El regreso a España no fue fácil. El vino lo elaboraban los gerentes de las bodegas y sus comerciales. Los vinos no se reconocían por los lugares, territorios y paisajes, sino por sus marcas. En esa época, las grandes zonas vitícolas también invirtieron en hacerse marca genérica. Se hablaba de kilos de uva y litros de vinos, evitando hablar de pueblos, términos o parajes. Igualar todo por lo bajo. Las cartas de los restaurantes eran monótonas. A nadie le interesaba el vino. Ni siquiera a los críticos que solo bebían el vino regalado por las bodegas. Fueron años perdidos en los que el consumidor, actor principal de la cadena, no se educó. En este contexto iniciamos nuestro sueño. Con muy pocos medios y las ideas claras. Iríamos despacio, trabajaríamos estudiando nuestra historia respetando a nuestros ancestros. Los grandes vinos y viñedos necesitan mucho tiempo. No fue fácil. La moda del momento era plantar variedades francesas que ya eran internacionales. España quería convertirse en el nuevo mundo a golpe de cabernet y tuvimos que vender fuera cuando elaborábamos garnachas de Navarra viejas y con increíble gusto a naranja. Aquí no interesaba. Hasta el Priorat tuvo que adornarse con variedades “mejorantes” para poder venderse y en el Bierzo la gran noticia fue descubrir el gewüztraminer… ¡¡Invertiríamos solo en viña, defenderíamos los viñedos olvidados y las uvas de siempre!!

Ahora somos testigos del renacer de un auténtico país vitícola que un siglo de contexto difícil ha diluido. España tiene una diversidad y una riqueza incomparable. Nuestros grandes “sitios” no tienen nada que envidiar a las parcelas históricas de Francia e Italia que tanto admiramos. Se ha activado una nueva generación dispuesta a trabajarlo todo, a dedicar su vida a los grandes viñedos. Desde Jerez a Galicia, pasando por Levante, Sierra de Gredos, Castilla, Cataluña, Rioja… También hemos asistido al nacimiento de comerciantes que no han dudado en adentrarse en el mundo del gran vino al mismo tiempo que apoyan la regeneración de la viticultura de nuestro país. Han creído en nuestras viñas y su valor. Los vinos han pasado de venderse en las tiendas de comestibles a venderse en tiendas especializadas en los lugares más emblemáticos de nuestras ciudades.

Rioja_Telmo Rodriguez_Vila Viniteca

Rioja

Emile Peynaud, en el prólogo del imprescindible Le goût du Vin, dejaba claro que el vino lo elaboraba el consumidor, no el productor. Tendríamos buenos vinos si tuviéramos buenos consumidores. Quizás ahora, por esto, solo falta que el consumidor español confíe, que tenga fe en el excepcional potencial de nuestros lugares, que se sienta orgulloso de sus vinos y los proteja. Y nosotros, los productores de la vieja guardia, tenemos que conocer a la nueva generación, preocuparnos por lo que hace, beber sus vinos y compartir con ella nuestro trabajo.

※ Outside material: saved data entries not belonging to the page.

-- ==== Sys2Proof/Machine/Reports.lean ====
section
/-! DEFINITION. Report Delivery and the outbound arbiter (chapters 10.7 and 11): what each report says,
the grants, acknowledgement, timeout, detach and the hand-back of the window. -/

namespace Sys2Proof.Machine

open Sys2Proof

/-! ### Content (R162, R179) -/

def subReady (r : SubRecord) : List Byte := [byteOf r.id, byteOf r.queue.length] ++ be16 r.dropped

def subStateContent (r : SubRecord) : List Byte :=
  [byteOf r.id, subStateCode r.state, faultReasonCode r.faultReason]

def nodeStateContent (l : LineId) (n : NodeRecord) : List Byte :=
  [lineCode l, byteOf n.address, nodeStateCode n.state, byteOf n.failures, byteOf (bit n.profile.isSome 0)]
    ++ profileBytes n.profile

def txnDoneContent (t : TxnRecord) : List Byte :=
  be16 t.reference
    ++ [lineCode t.line, byteOf t.node, txnKindCode t.kind, (t.result.map resultCode).getD 0,
        lastVerdictCode t.lastVerdict, byteOf t.attempts, refuseReasonCode t.refuseReason,
        byteOf (t.reply.getD []).length]
    ++ t.reply.getD []

def lineStateContent (l : LineId) (x : Line) : List Byte :=
  [lineCode l, lineStateCode x.lineState, causeCode x.cause]

/-- The content of a report, read from its owner as it stands (R162); none when the owner is gone. -/
def reportContent (r : ReportRequest) (s : State) : Option (List Byte) :=
  match r with
  | .sampleReady id uid => (findSubRecord s id uid).map subReady
  | .subState id uid => (findSubRecord s id uid).map subStateContent
  | .nodeState l address uid => (findNodeRecord s l address uid).map (nodeStateContent l)
  | .txnDone reference => (findTxn s reference).map txnDoneContent
  | .lineState l => some (lineStateContent l (s.line l))

/-! ### Grants (R151, R152) -/

/-- HLTX takes a message. -/
def sendMessage (m : Message) (s : State) : State :=
  s.modifyLink fun k => { k with transmitter := some m }

/-- The owner is told of the composition (R161 step 5): R88 for SAMPLE_READY, R104 for TXN_DONE. -/
def tellOwner (r : ReportRequest) (s : State) : State :=
  match r with
  | .sampleReady id uid =>
    updateSub id uid (fun r => { r with notice := if r.notice = .queued then .sent else r.notice }) s
  | .txnDone reference =>
    updateTxn reference (fun t => { t with state := if t.state = .done then .reported else t.state }) s
  | .subState _ _ | .nodeState _ _ _ | .lineState _ => s

/-- The snapshot takes the next sequence number and joins the window (R161 steps 3, 4 and 6). -/
def joinWindow (r : ReportRequest) (content : List Byte) (d : Delivery) : Delivery :=
  { d with
    nextSequence := d.nextSequence + 1
    window := d.window ++ [{ sequence := d.nextSequence, request := r, content := content, resendMark := false }]
    ackTimer := if d.window = [] then .running d.ackTimeout else d.ackTimer }

/-- The composition of the entry at the head of the report queue (R161). An entry whose owner is gone
would leave without a report; R158 says that there is none. -/
def composeReport (s : State) : State :=
  match s.delivery.queue with
  | [] => s
  | r :: rest =>
    let s := s.modifyDelivery fun d => { d with queue := rest }
    match reportContent r s with
    | none => s
    | some content =>
      sendMessage { kind := reportKind r, tag := s.delivery.nextSequence, payload := content }
        (tellOwner r ((s.modifyDelivery (joinWindow r content)).countLink fun c =>
          { c with reportsSent := satInc c.reportsSent }))

/-- The oldest marked snapshot (R151). -/
def oldestMarked (window : List Snapshot) : Option Snapshot := window.find? (·.resendMark)

/-- The mark of the oldest marked snapshot is cleared (R152). -/
def clearOldestMark : List Snapshot → List Snapshot
  | [] => []
  | x :: rest => if x.resendMark then { x with resendMark := false } :: rest else x :: clearOldestMark rest

/-- A resend is granted (R152); the first after a timeout restarts the timer (R163). -/
def resendSnapshot (x : Snapshot) (s : State) : State :=
  sendMessage { kind := reportKind x.request, tag := x.sequence, payload := x.content }
    ((s.modifyDelivery fun d => { d with
        window := clearOldestMark d.window
        ackTimer := if d.resendRunDue then .running d.ackTimeout else d.ackTimer
        resendRunDue := false }).countLink fun c => { c with reportsResent := satInc c.reportsResent })

/-- The response at the head of the response queue is granted (R152). -/
def grantResponse (s : State) : State :=
  match s.link.responses with
  | [] => s
  | m :: rest => sendMessage m (s.modifyLink fun k => { k with responses := rest })

/-- A resend waits (R151). -/
def resendWaits (s : State) : Option Snapshot :=
  if s.link.linkState = .attached then oldestMarked s.delivery.window else none

/-- A new report waits and may be granted (R151). -/
def reportWaits (s : State) : Bool :=
  s.link.linkState == .attached && decide (s.delivery.window.length < Config.windowSize)
    && !s.delivery.queue.isEmpty

/-- The outbound arbiter (R151): when the transmitter is free and a source waits, one grant. -/
def outbound (s : State) : State :=
  if s.link.transmitter.isSome then s
  else
    match resendWaits s with
    | some x => resendSnapshot x s
    | none =>
      if s.link.responses ≠ [] then grantResponse s
      else if reportWaits s then composeReport s
      else s

/-- Every command but PIN_RESET and RESET_N_LOW: while RESET_N is low the part does nothing (R139);
otherwise its effect, and then a grant if one has become possible (R151). -/
def perform (f : State → State) (s : State) : Host.Outcome State Fault Refusal :=
  .next (if s.resetHeld then s else outbound (f s))

/-! ### Acknowledgement (R163 to R165) -/

/-- The window up to and including the snapshot of this number, and what is behind it; none when no
snapshot has the number. -/
def ackSplit (sequence : Byte) : List Snapshot → Option (List Snapshot × List Snapshot)
  | [] => none
  | x :: rest =>
    if x.sequence = sequence then some ([x], rest)
    else (ackSplit sequence rest).map fun p => (x :: p.1, p.2)

/-- The record of a removed TXN_DONE snapshot is freed (R104, R164 step 2). -/
def releaseOwner (s : State) (x : Snapshot) : State :=
  match x.request with
  | .txnDone reference => freeTxn reference s
  | .sampleReady _ _ | .subState _ _ | .nodeState _ _ _ | .lineState _ => s

/-- An acknowledgement (R164), or a stray one (R165). -/
def acknowledge (sequence : Byte) (s : State) : State :=
  match if s.link.linkState = .attached then ackSplit sequence s.delivery.window else none with
  | some (removed, left) =>
    removed.foldl releaseOwner
      (s.modifyDelivery fun d => { d with
        window := left, timeoutCount := 0
        ackTimer := if left = [] then .stopped else .running d.ackTimeout })
  | none => s.countLink fun c => { c with strayAcks := satInc c.strayAcks }

/-! ### Timeout (R166 to R168) -/

/-- The link detaches (R153, R168). -/
def detach (s : State) : State :=
  ((s.modifyLink fun k => { k with linkState := .detached }).countLink fun c =>
      { c with detaches := satInc c.detaches }).modifyDelivery fun d =>
    { d with window := d.window.map fun x => { x with resendMark := false }, resendRunDue := false }

/-- The acknowledgement timer expires (R166). -/
def ackTimerRunsOut (s : State) : State :=
  let s := s.modifyDelivery fun d => { d with timeoutCount := d.timeoutCount + 1, ackTimer := .stopped }
  if s.delivery.timeoutCount < Config.timeoutLimit then
    s.modifyDelivery fun d =>
      { d with window := d.window.map fun x => { x with resendMark := true }, resendRunDue := true }
  else detach s

/-! ### The hand-back of the window at HELLO (R169) -/

/-- Whether a discarded snapshot settles a request (R169, R93). -/
def settles (s : State) (r : ReportRequest) : Bool :=
  match r with
  | .txnDone _ | .lineState _ => true
  | .nodeState l address uid => (findNodeRecord s l address uid).isSome
  | .subState id uid =>
    match findSubRecord s id uid with
    | some r => r.isOpen
    | none => false
  | .sampleReady id uid =>
    match findSubRecord s id uid with
    | some r => r.isOpen && r.notice != .none
    | none => false

/-- Of equal requests the first stays (R169). -/
def keepFirst : List ReportRequest → List ReportRequest
  | [] => []
  | r :: rest => r :: (keepFirst rest).filter (· ≠ r)

/-- The settled requests, in window order (R169). -/
def settledRequests (s : State) : List ReportRequest :=
  keepFirst ((s.delivery.window.map (·.request)).filter (settles s))

/-- The owner of a settled request: a REPORTED record is DONE again (R105), a notice SENT is QUEUED (R93). -/
def requeueOwner (s : State) (r : ReportRequest) : State :=
  match r with
  | .txnDone reference =>
    updateTxn reference (fun t => { t with state := if t.state = .reported then .done else t.state }) s
  | .sampleReady id uid =>
    updateSub id uid (fun r => { r with notice := if r.notice = .sent then .queued else r.notice }) s
  | .subState _ _ | .nodeState _ _ _ | .lineState _ => s

/-- Report Delivery at HELLO (R169). -/
def handBackWindow (start : Byte) (timeout : Nat) (s : State) : State :=
  let settled := settledRequests s
  (settled.foldl requeueOwner s).modifyDelivery fun d =>
    { queue := settled ++ d.queue.filter fun r => r ∉ settled
      window := [], nextSequence := start, ackTimer := .stopped, timeoutCount := 0, ackTimeout := timeout
      resendRunDue := false }

end Sys2Proof.Machine
end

Para terminar me gustaría contestarle a nuestro viejo amigo gallego, decirle que está equivocado. Nunca es demasiado tarde. La magia de la viticultura es plantar para la siguiente generación. Plantar los mejores sitios olvidados de nuestro territorio vitícola para los que vendrán es también vital para nosotros, para que se cumpla el sueño de nuestra Compañía. Estoy convencido de que esto nos dará vida. Como en la fábula de La Fontaine donde tres jóvenes se burlan de un anciano que planta unos árboles.

“Toda humana empresa viene tarde y dura poco. La mano de las pálidas Parcas se ríe de vuestros días y de los míos. Iguales por su brevedad son nuestras vidas. ¿Quién gozará de nosotros las últimas luces de la bóveda azul? ¿Hay algún momento en que podáis contar con el minuto siguiente? Mis tataranietos me agradecerán esta sombra. ¿Es que podéis prohibir al hombre cuerdo que se tome fatigas por el placer ajeno? He aquí un fruto del que gozo hoy, del que podré gozar mañana y muchos días aún”.

Telmo Rodríguez
Se forma en Francia, estudiando enología en Burdeos y continuando después su formación en el valle del Ródano. A su regreso a España trabaja durante diez años en Remelluri, la bodega familiar, hasta que en 1994 decide poner en marcha la Compañía de Vinos Telmo Rodríguez junto a Pablo Eguzkiza. Actualmente es responsable de Remelluri y de la Compañía de Vinos Telmo Rodríguez.